Meşruiyet krizinin temeli, BM’nin onca jeopolitik değişime rağmen beşli bir yapıya teslim edilmesinin devam ediyor olmasından kaynaklanıyor. Küresel sistem Soğuk Savaş sonrası derin bir dönüşümle karşı karşıya ve bu dönüşüm beş ülkenin söz hakkını sürdürmesinin imkansız olduğunu gösteriyor. Çok kutuplu ve çok merkezli uluslararası sistem, kendi kaderlerini beş ülkenin kararlarına teslim etmek istemeyen, yükselen güçler tarafından şekillendiriliyor. Bu durum, BM’nin mevcut jeopolitik güç dengelerini yansıtmaktan uzak olduğunu gösteriyor. Aynı zamanda BM, derin bir temsil kriziyle de karşı karşıya bulunuyor. Kültürel olarak çok kültürlü olmaktan uzak ve Batı-merkezci bir karaktere sahip. Etkinlik sorunu, BM’nin mevcut haliyle devam etmesini de imkansız kılıyor. Uluslararası krizlerde zamanında önlem alamayan, krizlerin derinleşmesine alan açan ve krizlerin çözümünü dar çıkar hesaplarına terk eden bir BM söz konusu. Şeffaflık BM’nin karşı karşıya kaldığı meşruiyet problemini daha da derinleştiriyor. Kararların alınış şekli, alınan kararların krizlerin doğasıyla uyumsuzluğu BM’nin şeffaf bir örgüt olmaktan giderek uzaklaştığını gösteriyor. Böylesi bir yapının küresel sistemde istikrar sağlaması zor olduğu gibi devletlerin kendi çözümlerini üretecek mekanizmalar inşa etmesini beraberinde getiriyor.
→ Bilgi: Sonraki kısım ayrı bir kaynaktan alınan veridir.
-- ==== Sys2Proof/Machine/Flags.lean ====
section
/-! DEFINITION. The check byte, the one-bit results and conditions, and the codes of phases and failure reasons
(spec/40_codec.md R115 to R120, spec/10_state.md R22, R23, R34, spec/41_transport.md R165 to R167). -/

namespace Sys2Proof.Machine

/-! The check byte (R117). -/

/-- The check byte after one more word. -/
def foldWord (c : Byte) (w : Word) : Byte := c ^^^ byte3 w ^^^ byte2 w ^^^ byte1 w ^^^ byte0 w

/-- `CRC8 words`: the XOR of all bytes of all words, from 0 (R117). -/
def checkByte (ws : List Word) : Byte := ws.foldl foldWord 0

/-- `PacketCrc(p)` (R120). -/
def packetCheckByte (p : Packet) : Byte := checkByte (frameOf p :: p.payload)

/-! One-bit results and conditions. -/

/-- The sentinel command (R116). -/
def invalidCommand : Byte := 0xFF

/-- `PKT_VALID` (R115). -/
def packetValid (p : Packet) : Bool :=
  decide (p.command ≠ invalidCommand) && decide (p.length.toNat = p.payload.length)

/-- `IS_BUSY`, and the busy test of `WRITE` and `START_READ` (R151, R170). -/
def busy (s : State) : Bool := decide (s.phase ≠ .idle)

/-- The kill-time is passed: strictly (R165). -/
def killTimePassed (s : State) : Bool := decide (s.now > s.killTime)

/-- The inter-word gap is passed: strictly (R167). -/
def wordGapPassed (cfg : Params) (s : State) : Bool :=
  decide (s.now > s.lastRxTime + cfg.interWordReadTimeoutUs)

/-! Codes (R22, R23, R90). -/

/-- The 3-bit code of a phase (R22). -/
def Phase.code : Phase → BitVec 3
  | .idle => 0
  | .writeInProgress => 1
  | .writeComplete => 2
  | .writeFailed => 3
  | .waitingForReadStart => 4
  | .readInProgress => 5
  | .readComplete => 6
  | .readFailed => 7

/-- The 3-bit code of a failure reason (R23). -/
def FailureReason.code : FailureReason → BitVec 3
  | .none => 0
  | .timeout => 1
  | .missingData => 2
  | .bufferOverflow => 3
  | .crcInvalid => 4

end Sys2Proof.Machine
end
Küresel sistemin özellikle de Covid-19 salgını sonrası yaşadığı derin sarsıntı, Soğuk Savaş’tan bu yana uluslararası siyasetin karakterinde kapsamlı bir dönüşümün arifesinde olduğumuzu gösteriyor. Bu dönüşüm, sadece güçler dağılımının yeniden ayarlanması anlamında değil gücün sıklet merkezinin de Batı’dan Doğu’ya doğru kaymasına işaret ediyor. Batı’nın jeopolitik üstünlüğünde geçen iki yüz yıllık jeopolitik çağ, Doğu’nun jeopolitik dengelemesiyle yeni bir jeopolitik çağın doğmasını beraberinde getirebilir. Güç dağılımının ve jeopolitik düzenin köklü bir değişim geçireceği ancak geçmiş dönemlerden farklı olarak oldukça melez bir küresel sistemin ortaya çıkacağı yeni dönemde, BM’nin reforma tabi tutulması her şeyden daha önemli ve acil bir meseledir.
Küresel güç dağılımının dikkate alınmaması ve küresel sorunlara zamanında etkin ve adil bir çözüm üretememesi durumunda, BM’nin meşruiyet krizi daha da derinleşecektir. Bu kriz mevcut uluslararası hukuk düzeninin içinde alternatif normların ortaya çıkmasına neden olabilir ve paralel bir hukuki evrenin oluşmasına kaynaklık edebilir. Halihazırda alternatif bölgesel oluşumların siyasi, ekonomi ve güvenlik ekseninde aldığı kararlar, BM merkezli normların yerini bölgesel merkezli normların almaya başladığını göstermektedir. Öte yandan uluslar üstü bir yapı olarak BM yerine alternatif bölgesel örgütlerin kurulması BM’nin daha da etkisizleşmesine ve tamamen yok olmasına neden olabilir.
Osmanlı şairi Ziya Paşa’nın tabiri ile, “Bu kantar bu yükü çekmez”.